» **TASK**: From the entries below, reproduce exactly the line containing "def acceptable (e", the line containing "d ++ tr ++ tr')", and every line in between, with nothing added.

▬▬▬▬▬▬▬▬▬▬

theorem step_of_answer_ok {e : Vector Byte 44} (hp : s.pending = .waitEntropy)
    (he : s.events = .answer s.requests.length (.ok e) :: es) : step s = .next (s.dropEvent.completeEntropy e) := by
  have haw : s.dropEvent.awaits s.requests.length = true := awaits_iff.mpr ⟨hp, rfl⟩
  rw [step_of_waiting hp he, State.arrive, receiveAnswer_of_ok haw]

theorem step_of_answer_failed (hp : s.pending = .waitEntropy) (he : s.events = .answer s.requests.length a :: es)
    (ha : a = .fail ∨ ∃ n, a = .short n) : step s = .next s.dropEvent.failEntropy := by
  have haw : s.dropEvent.awaits s.requests.length = true := awaits_iff.mpr ⟨hp, rfl⟩
  rw [step_of_waiting hp he, State.arrive, receiveAnswer_of_failed haw ha]

/-- Settles O23, by `step_of_answer_ok` and the two parts of the entropy bytes. -/
theorem entropyAnswerCompletesInite : Obligations.EntropyAnswerCompletesInite := by
  intro s e es key nonce hp he hkey hnonce
  rw [step_of_answer_ok hp he, dropEvent_eq he, State.completeEntropy, entropyKey_eq hkey, entropyNonce_eq hnonce]
  rfl

/-- Settles O24, by `step_of_answer_failed`. -/
theorem entropyFailureKeepsEveryField : Obligations.EntropyFailureKeepsEveryField := by
  intro s a es hp he ha
  rw [step_of_answer_failed hp he ha, dropEvent_eq he]
  rfl

/-- A construction writes every generator field, from its key, its nonce and the staged round count only (R178). -/
theorem sameGenerator_construct (h : t.srounds = s.srounds) (key : Vector Byte 32) (nonce : Vector Byte 12) :
    SameGenerator (s.construct key nonce) (t.construct key nonce) where
  constructed := rfl
  key := rfl
  nonce := rfl
  rounds := h
  counter := rfl
  buf := rfl
  cursor := rfl
  wrapped := rfl

theorem SameGenerator.respond (h : SameGenerator s t) (c : StatusCode) (d : Word) :
    SameGenerator (s.respond c d) (t.respond c d) := { h with }

theorem SameGenerator.endWait (h : SameGenerator s t) : SameGenerator s.endWait t.endWait := { h with }

/-- Settles O26: both constructions are a `State.construct` from equal inputs, by `sameGenerator_construct`. -/
theorem reconstructionForgetsTheOldGenerator : Obligations.ReconstructionForgetsTheOldGenerator := by
  intro s s' t t' hr h0 h2
  refine ⟨fun hkey hnonce h h' => ?_, fun e es es' hp hp' he he' h h' => ?_⟩
  · have hl : legalRounds s.srounds = true := legalRounds_iff.mpr ⟨h0, h2⟩
    obtain rfl := succeed_eq_next_iff.mp ((execInitk_of_legal hl).symm.trans h)
    obtain rfl := succeed_eq_next_iff.mp ((execInitk_of_legal (hr ▸ hl)).symm.trans h')
    rw [hkey, hnonce]
    exact ⟨(sameGenerator_construct hr s.skey s.snonce).respond .ok 0, rfl⟩
  · cases (step_of_answer_ok hp he).symm.trans h
    cases (step_of_answer_ok hp' he').symm.trans h'
    have hgen := sameGenerator_construct (s := s.dropEvent) (t := s'.dropEvent) hr (entropyKey e) (entropyNonce e)
    exact ⟨hgen.endWait.respond .ok 0, rfl⟩

/-- A wait through any presented words that ends with a failed answer writes no field but `pending`, and is answered by
`ENTROPY_ERROR` alone. -/
theorem failed_wait_keeps_record {ws : List Word} (hp : u.pending = .waitEntropy)
    (he : u.events = ws.map Event.present ++ .answer u.requests.length a :: es)
    (ha : a = .fail ∨ ∃ n, a = .short n) (h : Steps (ws.length + 1) u t) :
    SameRecord u.endWait t ∧ t.responses = u.responses ++ [⟨0x3, 0⟩] := by
  induction ws generalizing u with
  | nil =>
    obtain ⟨v, hv, rfl⟩ := h
    cases (step_of_answer_failed hp he ha).symm.trans hv
    exact ⟨{ sameRecord_respond u.dropEvent.endWait .entropyError 0 with }, rfl⟩
  | cons w ws ih =>
    obtain ⟨v, hv, hrest⟩ := h
    cases (step_of_waiting hp he).symm.trans hv
    have htail : u.events.tail = ws.map Event.present ++ .answer u.requests.length a :: es := by rw [he]; rfl
    obtain ⟨hsame, hresp⟩ := ih (u := u.dropEvent.presentCommand w) hp htail hrest
    exact ⟨{ hsame with }, hresp⟩

/-- An idle core that begins a wait and ends it at once has its fields back. -/
theorem sameRecord_requestEntropy_endWait (hp : s.pending = .idle) : SameRecord s s.requestEntropy.endWait := by
  constructor
  · constructor <;> rfl
  · rfl
  · rfl
  · rfl
  · exact hp.symm

/-- Settles O27: `CONFIG_ERROR` writes a response only, and the wait of a failed `INITE` is
`failed_wait_keeps_record`. -/
theorem failedConstructionChangesNoField : Obligations.FailedConstructionChangesNoField := by
  refine fun s => ⟨fun t hr h => ?_, fun u t ws es a hp h0 h2 he ha h hsteps => ?_⟩
  · obtain ⟨hk, hn⟩ := constructionChecksTheRoundCountFirst s hr
    rcases h with h | h
    · cases hk.symm.trans h
      exact sameRecord_respond s .configError 0
    · cases hn.symm.trans h
      exact sameRecord_respond s .configError 0
  · cases (execInite_of_legal (legalRounds_iff.mpr ⟨h0, h2⟩)).symm.trans h
    obtain ⟨hsame, hresp⟩ := failed_wait_keeps_record (u := s.requestEntropy) rfl he ha hsteps
    exact ⟨(sameRecord_requestEntropy_endWait hp).trans hsame, hresp⟩
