-- ==== Sys2Proof/Machine/Rsa.lean ====
section
/-! DEFINITION. The RSA cipher (spec/43_rsa_crt.md): RSA_ENCRYPT (R300 to R303) and the CRT schedule of
RSA_DECRYPT (R304 to R317) as engine steps. -/

namespace Sys2Proof.Machine

/-- One engine step of RSA_ENCRYPT (43_rsa_crt.md R301, R302). -/
def encryptStep (B : Backend) (s : State) : State :=
  match s.fsm with
  | .rsaEncrypt .start =>
    if s.blkLen.toNat ≠ s.cfg.rfs then s.complete .badOperand
    else if allZero (s.keyBytes .n) then s.complete .noKey
    else
      let r := Request.fromBytes s.block
      { s.issue B r with scratch.rsa.f := s.answer B r, fsm := .rsaEncrypt .readN }
  | .rsaEncrypt .readN =>
    let r := Request.fromBytes (s.keyBytes .n)
    { s.issue B r with scratch.key.nv := s.answer B r, fsm := .rsaEncrypt .modExp }
  | .rsaEncrypt .modExp =>
    let r := Request.modExp s.scratch.rsa.f s.e.toNat s.scratch.key.nv
    { s.issue B r with scratch.rsa.y := s.answer B r, fsm := .rsaEncrypt .serialize }
  | .rsaEncrypt .serialize =>
    let r := Request.toBytes s.scratch.rsa.y s.cfg.rfs
    ((s.issue B r).outWrite .blk (s.answer B r)).complete .none
  | _ => s

/-- RSA_ENCRYPT (43_rsa_crt.md R302), from the point the engine is at, with the granted engine steps. -/
def execRsaEncrypt (s : State) : Host.Outcome State Fault Refusal :=
  .next (runGranted (encryptStep Config.backend) s)

/-- One engine step of RSA_DECRYPT: the requests of 43_rsa_crt.md R314, with the separate temporary `a` of
R310 (90_conflicts.md C1). -/
def decryptStep (B : Backend) (s : State) : State :=
  match s.fsm with
  | .rsaDecrypt .start =>
    if s.blkLen.toNat ≠ s.cfg.rfs then s.complete .badOperand
    else if allZero (s.keyBytes .p) || allZero (s.keyBytes .q) then s.complete .noKey
    else
      let r := Request.fromBytes s.block
      { s.issue B r with scratch.rsa.g := s.answer B r, fsm := .rsaDecrypt .readP }
  | .rsaDecrypt .readP =>
    let r := Request.fromBytes (s.keyBytes .p)
    { s.issue B r with scratch.key.pv := s.answer B r, fsm := .rsaDecrypt .readQ }
  | .rsaDecrypt .readQ =>
    let r := Request.fromBytes (s.keyBytes .q)
    { s.issue B r with scratch.key.qv := s.answer B r, fsm := .rsaDecrypt .readDp }
  | .rsaDecrypt .readDp =>
    let r := Request.fromBytes (s.keyBytes .dp)
    { s.issue B r with scratch.key.dpv := s.answer B r, fsm := .rsaDecrypt .readDq }
  | .rsaDecrypt .readDq =>
    let r := Request.fromBytes (s.keyBytes .dq)
    { s.issue B r with scratch.key.dqv := s.answer B r, fsm := .rsaDecrypt .readC }
  | .rsaDecrypt .readC =>
    let r := Request.fromBytes (s.keyBytes .c)
    { s.issue B r with scratch.key.cv := s.answer B r, fsm := .rsaDecrypt .reduceP }
  | .rsaDecrypt .reduceP =>
    let r := Request.mod s.scratch.rsa.g s.scratch.key.pv
    { s.issue B r with scratch.rsa.jp := s.answer B r, fsm := .rsaDecrypt .reduceQ }
  | .rsaDecrypt .reduceQ =>
    let r := Request.mod s.scratch.rsa.g s.scratch.key.qv
    { s.issue B r with scratch.rsa.jq := s.answer B r, fsm := .rsaDecrypt .expP }
  | .rsaDecrypt .expP =>
    let r := Request.modExp s.scratch.rsa.jp s.scratch.key.dpv s.scratch.key.pv
    { s.issue B r with scratch.rsa.jp := s.answer B r, fsm := .rsaDecrypt .expQ }
  | .rsaDecrypt .expQ =>
    let r := Request.modExp s.scratch.rsa.jq s.scratch.key.dqv s.scratch.key.qv
    { s.issue B r with scratch.rsa.jq := s.answer B r, fsm := .rsaDecrypt .crossReduce }
  | .rsaDecrypt .crossReduce =>
    let r := Request.mod s.scratch.rsa.jp s.scratch.key.qv
    { s.issue B r with scratch.rsa.a := s.answer B r, fsm := .rsaDecrypt .compare }
  | .rsaDecrypt .compare =>
    let r := Request.cmp s.scratch.rsa.a s.scratch.rsa.jq
    { s.issue B r with
      fsm := if s.answer B r = Ordering.gt then .rsaDecrypt .adjust else .rsaDecrypt .subtract }
  | .rsaDecrypt .adjust =>
    let r := Request.add s.scratch.rsa.jq s.scratch.key.qv
    { s.issue B r with scratch.rsa.jq := s.answer B r, fsm := .rsaDecrypt .subtract }
  | .rsaDecrypt .subtract =>
    let r := Request.sub s.scratch.rsa.jq s.scratch.rsa.a
    { s.issue B r with scratch.rsa.jq := s.answer B r, fsm := .rsaDecrypt .mulC }
  | .rsaDecrypt .mulC =>
    let r := Request.mul s.scratch.rsa.jq s.scratch.key.cv
    { s.issue B r with scratch.rsa.t := s.answer B r, fsm := .rsaDecrypt .reduceH }
  | .rsaDecrypt .reduceH =>
    let r := Request.mod s.scratch.rsa.t s.scratch.key.qv
    { s.issue B r with scratch.rsa.h := s.answer B r, fsm := .rsaDecrypt .mulP }
  | .rsaDecrypt .mulP =>
    let r := Request.mul s.scratch.rsa.h s.scratch.key.pv
    { s.issue B r with scratch.rsa.t := s.answer B r, fsm := .rsaDecrypt .addJp }
  | .rsaDecrypt .addJp =>
    let r := Request.add s.scratch.rsa.t s.scratch.rsa.jp
    { s.issue B r with scratch.rsa.r := s.answer B r, fsm := .rsaDecrypt .serialize }
  | .rsaDecrypt .serialize =>
    let r := Request.toBytes s.scratch.rsa.r s.cfg.rfs
    ((s.issue B r).outWrite .blk (s.answer B r)).complete .none
  | _ => s

/-- RSA_DECRYPT (43_rsa_crt.md R306), from the point the engine is at, with the granted engine steps. -/
def execRsaDecrypt (s : State) : Host.Outcome State Fault Refusal :=
  .next (runGranted (decryptStep Config.backend) s)

end Sys2Proof.Machine
end

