-- ==== Sys2Proof/Machine/Closed.lean ====
section
/-! DEFINITION. What each command computes, in closed form, and how many requests it makes: the terms the
statements speak in. The machine does not use them; Laws/ and the statements relate them to its steps. -/

namespace Sys2Proof.Machine

/-! ## Mask generation and OAEP (spec/42_mgf_oaep.md) -/

/-- How many requests `MGF(z, L)` makes: `4·⌈L/HLEN⌉` (42_mgf_oaep.md R251). -/
def mgfRequests (hlen len : Nat) : Nat := 4 * ceilDiv len hlen

/-- The block EM of OAEP_ENCODE, from the label, the message and the seed (42_mgf_oaep.md R256). -/
def encodedBlock (B : Backend) (c : Params) (label message seed : Bytes) : Bytes :=
  let db := dataBlock c (digest B c.hlen label) message
  let mDB := xorBytes db (mgf B c.hlen seed (dbLen c).toNat)
  let mSeed := xorBytes seed (mgf B c.hlen mDB c.hlen)
  [0x00#8] ++ mSeed ++ mDB

/-- The message OAEP_DECODE finds in a normalised block of RFS bytes, if it accepts it (42_mgf_oaep.md
R262 to R269). -/
def decodedMessage (B : Backend) (c : Params) (label f : Bytes) : Option Bytes :=
  let mSeed := (f.drop 1).take c.hlen
  let mDB := f.drop (1 + c.hlen)
  let seed := xorBytes (mgf B c.hlen mDB c.hlen) mSeed
  let db := xorBytes (mgf B c.hlen seed (dbLen c).toNat) mDB
  openDataBlock c.hlen (digest B c.hlen label) (f.headD 0#8) db

/-- The engine steps of OAEP_ENCODE past its checks (42_mgf_oaep.md R257). -/
def encodeRequests (c : Params) : Nat := 3 + 1 + mgfRequests c.hlen (dbLen c).toNat + mgfRequests c.hlen c.hlen

/-- The engine steps of OAEP_DECODE past its checks (42_mgf_oaep.md R272). -/
def decodeRequests (c : Params) : Nat := 3 + mgfRequests c.hlen c.hlen + mgfRequests c.hlen (dbLen c).toNat

/-- The trace of `HASH(s)` (40_backend_primitives.md R152). -/
def hashTrace (t : Bytes) : List Request := [.hashInit, .hashAbsorb t, .hashFinal]

/-- The trace of `MGF(z, L)` (42_mgf_oaep.md R251). -/
def mgfTrace (hlen : Nat) (z : Bytes) (len : Nat) : List Request :=
  (List.range (ceilDiv len hlen)).flatMap fun i =>
    [.hashInit, .hashAbsorb z, .hashAbsorbInt i, .hashFinal]

/-- The kind of a request and the lengths of its byte arguments, which is all that data independence
allows to matter (42_mgf_oaep.md R272). A counter is public. -/
def Request.shape : Request → Request
  | .hashAbsorb t => .hashAbsorb (zeros t.length)
  | r => r

/-! ## RSA (spec/43_rsa_crt.md) -/

/-- Steps 4 and 5 of the CRT schedule, from the values `jp` and `jq` that the two exponentiations of step 3
answer (43_rsa_crt.md R310, R311). -/
def crtCombine (p q c jp jq : Nat) : Nat :=
  let a := jp % q
  let diff := (if jq < a then jq + q else jq) - a
  diff * c % q * p + jp

/-- The result `r` of the CRT schedule with every request in its domain (43_rsa_crt.md R306 to R311). -/
def crtResult (g p q dp dq c : Nat) : Nat := crtCombine p q c ((g % p) ^ dp % p) ((g % q) ^ dq % q)

/-- Requests 11 to 18 of 43_rsa_crt.md R314, from the values of step 3; request 12a only when request 12 answers
`+1`. -/
def combineTrace (rfs p q c jp jq : Nat) : List Request :=
  let a := jp % q
  let jq' := if jq < a then jq + q else jq
  let h := (jq' - a) * c % q
  [Request.mod jp q, Request.cmp a jq] ++ (if jq < a then [Request.add jq q] else [])
  ++ [Request.sub jq' a, Request.mul (jq' - a) c, Request.mod ((jq' - a) * c) q, Request.mul h p,
    Request.add (h * p) jp, Request.toBytes (h * p + jp) rfs]

/-- The requests of 43_rsa_crt.md R314 in order, 18 or 19 of them, where step 3 answers `jp` and `jq`. -/
def decryptTraceFrom (sBlk sP sQ sDp sDq sC : Bytes) (rfs g p q dp dq c jp jq : Nat) : List Request :=
  [Request.fromBytes sBlk, Request.fromBytes sP, Request.fromBytes sQ, Request.fromBytes sDp,
    Request.fromBytes sDq, Request.fromBytes sC, Request.mod g p, Request.mod g q,
    Request.modExp (g % p) dp p, Request.modExp (g % q) dq q] ++ combineTrace rfs p q c jp jq

/-- The CRT schedule of 43_rsa_crt.md R314, with every request in its domain. -/
def decryptTrace (sBlk sP sQ sDp sDq sC : Bytes) (rfs g p q dp dq c : Nat) : List Request :=
  decryptTraceFrom sBlk sP sQ sDp sDq sC rfs g p q dp dq c ((g % p) ^ dp % p) ((g % q) ^ dq % q)

/-- The values of the key fields as big integers (10_state.md R47). -/
def State.keyValue (s : State) (k : KeyField) : Nat := fromBytes (s.keyBytes k)

/-! ## The key FSM (spec/41_key_fsm.md) -/

/-- Where the draws stand: the random stream's position and the next free value. -/
structure DrawPoint where
  rng : Nat
  draw : Nat
deriving DecidableEq, Repr

/-- The least number `≥ x` that is 3 modulo 4 (41_key_fsm.md R205). -/
def residueUp (x : Nat) : Nat := x + (3 - x % 4)

/-- The candidate an attempt starts from: `HRFS` random bytes, the top bit forced, big-endian, raised to
3 modulo 4 (41_key_fsm.md R204, R205). -/
def firstCandidate (B : Backend) (c : Params) (d : DrawPoint) : Nat :=
  residueUp (fromBytes (forceTopBit (randomBytes B d.rng (hrfs c))))

/-- The draws after one primality test (40_backend_primitives.md R154, R168). -/
def DrawPoint.probed (B : Backend) (d : DrawPoint) (x : Nat) : DrawPoint :=
  { rng := d.rng + B.primeReads d.draw x, draw := d.draw + 1 }

/-- The draws after an attempt's random read (41_key_fsm.md R204). -/
def DrawPoint.read (d : DrawPoint) (k : Nat) : DrawPoint := { d with rng := d.rng + k }

/-- Where the draws stand after a request inside its domain: RNG.READ and ISPRIME move them
(40_backend_primitives.md R153, R154, R168). -/
def DrawPoint.after (B : Backend) (d : DrawPoint) : Request → DrawPoint
  | .rngRead k => d.read k
  | .isPrime x => d.probed B x
  | _ => d

/-- The requests that raise a number to 3 modulo 4: LOWBITS and ADD alternating (41_key_fsm.md R205, R214). -/
def residueTrace (x : Nat) : List Request :=
  (List.range (3 - x % 4)).flatMap (fun i => [Request.lowBits (x + i) 2, Request.add (x + i) 1])
    ++ [Request.lowBits (residueUp x) 2]

/-- The requests of an attempt up to its first candidate (41_key_fsm.md R214 item 1). -/
def candidateTrace (B : Backend) (c : Params) (d : DrawPoint) : List Request :=
  let raw := forceTopBit (randomBytes B d.rng (hrfs c))
  [Request.rngRead (hrfs c), Request.fromBytes raw] ++ residueTrace (fromBytes raw)

/-- The requests of the checks of a prime found: the co-factor check, and, for `q` past it, the comparison
with `p` (41_key_fsm.md R208, R209, R214 item 1). -/
def checkTrace (e : Nat) (avoid : Option Nat) (x : Nat) : List Request :=
  [Request.sub x 1, Request.coFactor (x - 1) e] ++
    match avoid with
    | none => []
    | some p => if Nat.gcd (x - 1) e = 1 then [.cmp x p] else []

/-- The upward search from a candidate: `Probes B c x d r d' tr` says that it ends with `r`, the accepted
candidate, or none at the half-width bound, that it leaves the draws at `d'`, and that it makes the requests
`tr` (41_key_fsm.md R206, R207, R214). -/
inductive Probes (B : Backend) (c : Params) :
    Nat → DrawPoint → Option Nat → DrawPoint → List Request → Prop
  | bound {x d} : halfBound c ≤ x → Probes B c x d none d [Request.cmp x (halfBound c)]
  | hit {x d} : x < halfBound c → B.primeAnswer d.draw x = true →
      Probes B c x d (some x) (d.probed B x) [Request.cmp x (halfBound c), Request.isPrime x]
  | miss {x d r d' tr} : x < halfBound c → B.primeAnswer d.draw x = false →
      Probes B c (x + 4) (d.probed B x) r d' tr →
      Probes B c x d r d' ([Request.cmp x (halfBound c), Request.isPrime x, Request.add x 4] ++ tr)

/-- What an attempt may return: its co-factor with `e` is 1, and it is not the prime to avoid
(41_key_fsm.md R208, R209). -/
def acceptable (e : Nat) (avoid : Option Nat) (x : Nat) : Prop :=
  Nat.gcd (x - 1) e = 1 ∧ avoid ≠ some x

/-- `FindPrime(ev, avoid)`: `FindsPrime B c e avoid d x d' tr` says that from the draws `d` it returns `x`,
leaves the draws at `d'`, and makes the requests `tr`, those of every attempt in order (41_key_fsm.md R203,
R214 item 1). It is false of every `x` when the search never ends (R215). -/
inductive FindsPrime (B : Backend) (c : Params) (e : Nat) (avoid : Option Nat) :
    DrawPoint → Nat → DrawPoint → List Request → Prop
  | found {d x d' tr} : Probes B c (firstCandidate B c d) (d.read (hrfs c)) (some x) d' tr →
      acceptable e avoid x →
      FindsPrime B c e avoid d x d' (candidateTrace B c d ++ tr ++ checkTrace e avoid x)
  | tooWide {d x d' d'' tr tr'} : Probes B c (firstCandidate B c d) (d.read (hrfs c)) none d' tr →
      FindsPrime B c e avoid d' x d'' tr' →
      FindsPrime B c e avoid d x d'' (candidateTrace B c d ++ tr ++ tr')
  | rejected {d x y d' d'' tr tr'} : Probes B c (firstCandidate B c d) (d.read (hrfs c)) (some y) d' tr →
      ¬ acceptable e avoid y → FindsPrime B c e avoid d' x d'' tr' →
      FindsPrime B c e avoid d x d'' (candidateTrace B c d ++ tr ++ checkTrace e avoid y ++ tr')

/-- `MODINV(a, m)` at a draw position: the inverse inside its domain, any value outside
(40_backend_primitives.md R163, R169). -/
def inverseAt (B : Backend) (draw a m : Nat) : Nat :=
  if 1 ≤ m ∧ Nat.gcd a m = 1 then modInverse a m else B.bigAny draw

/-- How many free values `MODINV(a, m)` draws: one outside its domain (40_backend_primitives.md R169). -/
def inverseDraws (a m : Nat) : Nat := (Request.modInv a m).draws

/-- `CrtExp(x, ev)`: the inverse of `e` modulo `t = (x − 1)/2`, with `t` added when it is even
(41_key_fsm.md R211). It is used where `gcd(x − 1, e) = 1` and `x ≥ 3`, so that MODINV is in its domain. -/
def crtExponent (x e : Nat) : Nat :=
  let t := (x - 1) / 2
  let d := modInverse e t
  if d % 2 = 0 then d + t else d

/-- The requests of `CrtExp(x, ev)` (41_key_fsm.md R211, R214 item 3); ADD only if the parity was 0. -/
def exponentTrace (x e : Nat) : List Request :=
  let t := (x - 1) / 2
  let d := modInverse e t
  [Request.sub x 1, Request.shr1 (x - 1), Request.modInv e t, Request.lowBits d 1]
    ++ (if d % 2 = 0 then [Request.add d t] else [])

/-- The requests of KEY_GENERATE's closing, from the coefficient on: MODINV and the six conversions
(41_key_fsm.md R214 items 4 and 5). -/
def serializeTrace (c : Params) (n p q dp dq cv : Nat) : List Request :=
  [.modInv p q, .toBytes n c.rfs, .toBytes p (hrfs c), .toBytes q (hrfs c), .toBytes dp (hrfs c),
    .toBytes dq (hrfs c), .toBytes cv (hrfs c)]

/-- The requests of KEY_GENERATE after both primes are found (41_key_fsm.md R214 items 2 to 5), for the
coefficient `cv`. -/
def closingTrace (c : Params) (e p q cv : Nat) : List Request :=
  [Request.mul p q] ++ exponentTrace p e ++ exponentTrace q e
    ++ serializeTrace c (p * q) p q (crtExponent p e) (crtExponent q e) cv

/-- The storage after KEY_GENERATE wrote the six regions (41_key_fsm.md R203, R213), for the primes `p`
and `q` and the exponents and the coefficient computed from them. -/
def generatedRegions (s : State) (p q dp dq c : Nat) : State :=
  ((((((s.outWrite .n (toBytes (p * q) s.cfg.rfs)).outWrite .p (toBytes p (hrfs s.cfg))).outWrite
    .q (toBytes q (hrfs s.cfg))).outWrite .dp (toBytes dp (hrfs s.cfg))).outWrite
    .dq (toBytes dq (hrfs s.cfg))).outWrite .c (toBytes c (hrfs s.cfg)))

/-- The checks V1 to V12 of KEY_VALIDATE that need no primality answer, all of them (41_key_fsm.md R218). -/
def validNumbers (c : Params) (e : Nat) (n p q dp dq cv : Nat) : Prop :=
  p % 4 = 3 ∧ q % 4 = 3 ∧ Nat.gcd (p - 1) e = 1 ∧ Nat.gcd (q - 1) e = 1 ∧ n = p * q ∧ p ≠ q ∧
  cv * p % q = 1 ∧
  dp % 2 = 1 ∧ e * dp % ((p - 1) / 2) = 1 % ((p - 1) / 2) ∧
  dq % 2 = 1 ∧ e * dq % ((q - 1) / 2) = 1 % ((q - 1) / 2) ∧
  256 ^ (c.rfs - 1) ≤ n

/-- The answers of V3 and V4, the two primality tests, at the draws KEY_VALIDATE starts from
(41_key_fsm.md R218). -/
def primesAccepted (B : Backend) (draw p q : Nat) : Prop :=
  B.primeAnswer draw p = true ∧ B.primeAnswer (draw + 1) q = true

/-- The check V10 of an exponent `d` of a prime `x`, as its two `require`s: the requests of each, and whether
it passes (41_key_fsm.md R218). -/
def exponentChecks (e x d : Nat) : List (List Request × Bool) :=
  let t := (x - 1) / 2
  [([Request.sub x 1, Request.shr1 (x - 1), Request.lowBits d 1], d % 2 == 1),
   ([Request.mul e d, Request.mod (e * d) t, Request.mod 1 t, Request.cmp (e * d % t) (1 % t)],
    e * d % t == 1 % t)]

/-- The checks V1 to V12 of KEY_VALIDATE in their order, each with its requests and whether it passes, for
key values and the draw the first primality test is made at (41_key_fsm.md R218; log 16). -/
def validateChecks (B : Backend) (c : Params) (draw e n p q dp dq cv : Nat) : List (List Request × Bool) :=
  [([Request.lowBits p 2], p % 4 == 3), ([Request.lowBits q 2], q % 4 == 3),
   ([Request.isPrime p], B.primeAnswer draw p), ([Request.isPrime q], B.primeAnswer (draw + 1) q),
   ([Request.sub p 1, Request.coFactor (p - 1) e], Nat.gcd (p - 1) e == 1),
   ([Request.sub q 1, Request.coFactor (q - 1) e], Nat.gcd (q - 1) e == 1),
   ([Request.mul p q, Request.cmp n (p * q)], n == p * q), ([Request.cmp p q], p != q),
   ([Request.mul cv p, Request.mod (cv * p) q], cv * p % q == 1)]
  ++ exponentChecks e p dp ++ exponentChecks e q dq
  ++ [([Request.cmp n (256 ^ (c.rfs - 1))], decide (256 ^ (c.rfs - 1) ≤ n))]

/-- The requests of checks made in order, up to and including those of the first that fails
(41_key_fsm.md R218, R220). -/
def upToFailure : List (List Request × Bool) → List Request
  | [] => []
  | (r, true) :: t => r ++ upToFailure t
  | (r, false) :: _ => r

end Sys2Proof.Machine
end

▬▬▬▬▬▬▬▬▬▬

» **OUTPUT**:
def acceptable (e : Nat) (avoid : Option Nat) (x : Nat) : Prop :=
  Nat.gcd (x - 1) e = 1 ∧ avoid ≠ some x

/-- `FindPrime(ev, avoid)`: `FindsPrime B c e avoid d x d' tr` says that from the draws `d` it returns `x`,
leaves the draws at `d'`, and makes the requests `tr`, those of every attempt in order (41_key_fsm.md R203,
R214 item 1). It is false of every `x` when the search never ends (R215). -/
inductive FindsPrime (B : Backend) (c : Params) (e : Nat) (avoid : Option Nat) :
    DrawPoint → Nat → DrawPoint → List Request → Prop
  | found {d x d' tr} : Probes B c (firstCandidate B c d) (d.read (hrfs c)) (some x) d' tr →
      acceptable e avoid x →
      FindsPrime B c e avoid d x d' (candidateTrace B c d ++ tr ++ checkTrace e avoid x)
  | tooWide {d x d' d'' tr tr'} : Probes B c (firstCandidate B c d) (d.read (hrfs c)) none d' tr →
      FindsPrime B c e avoid d' x d'' tr' →
      FindsPrime B c e avoid d x d'' (candidateTrace B c d ++ tr ++ tr')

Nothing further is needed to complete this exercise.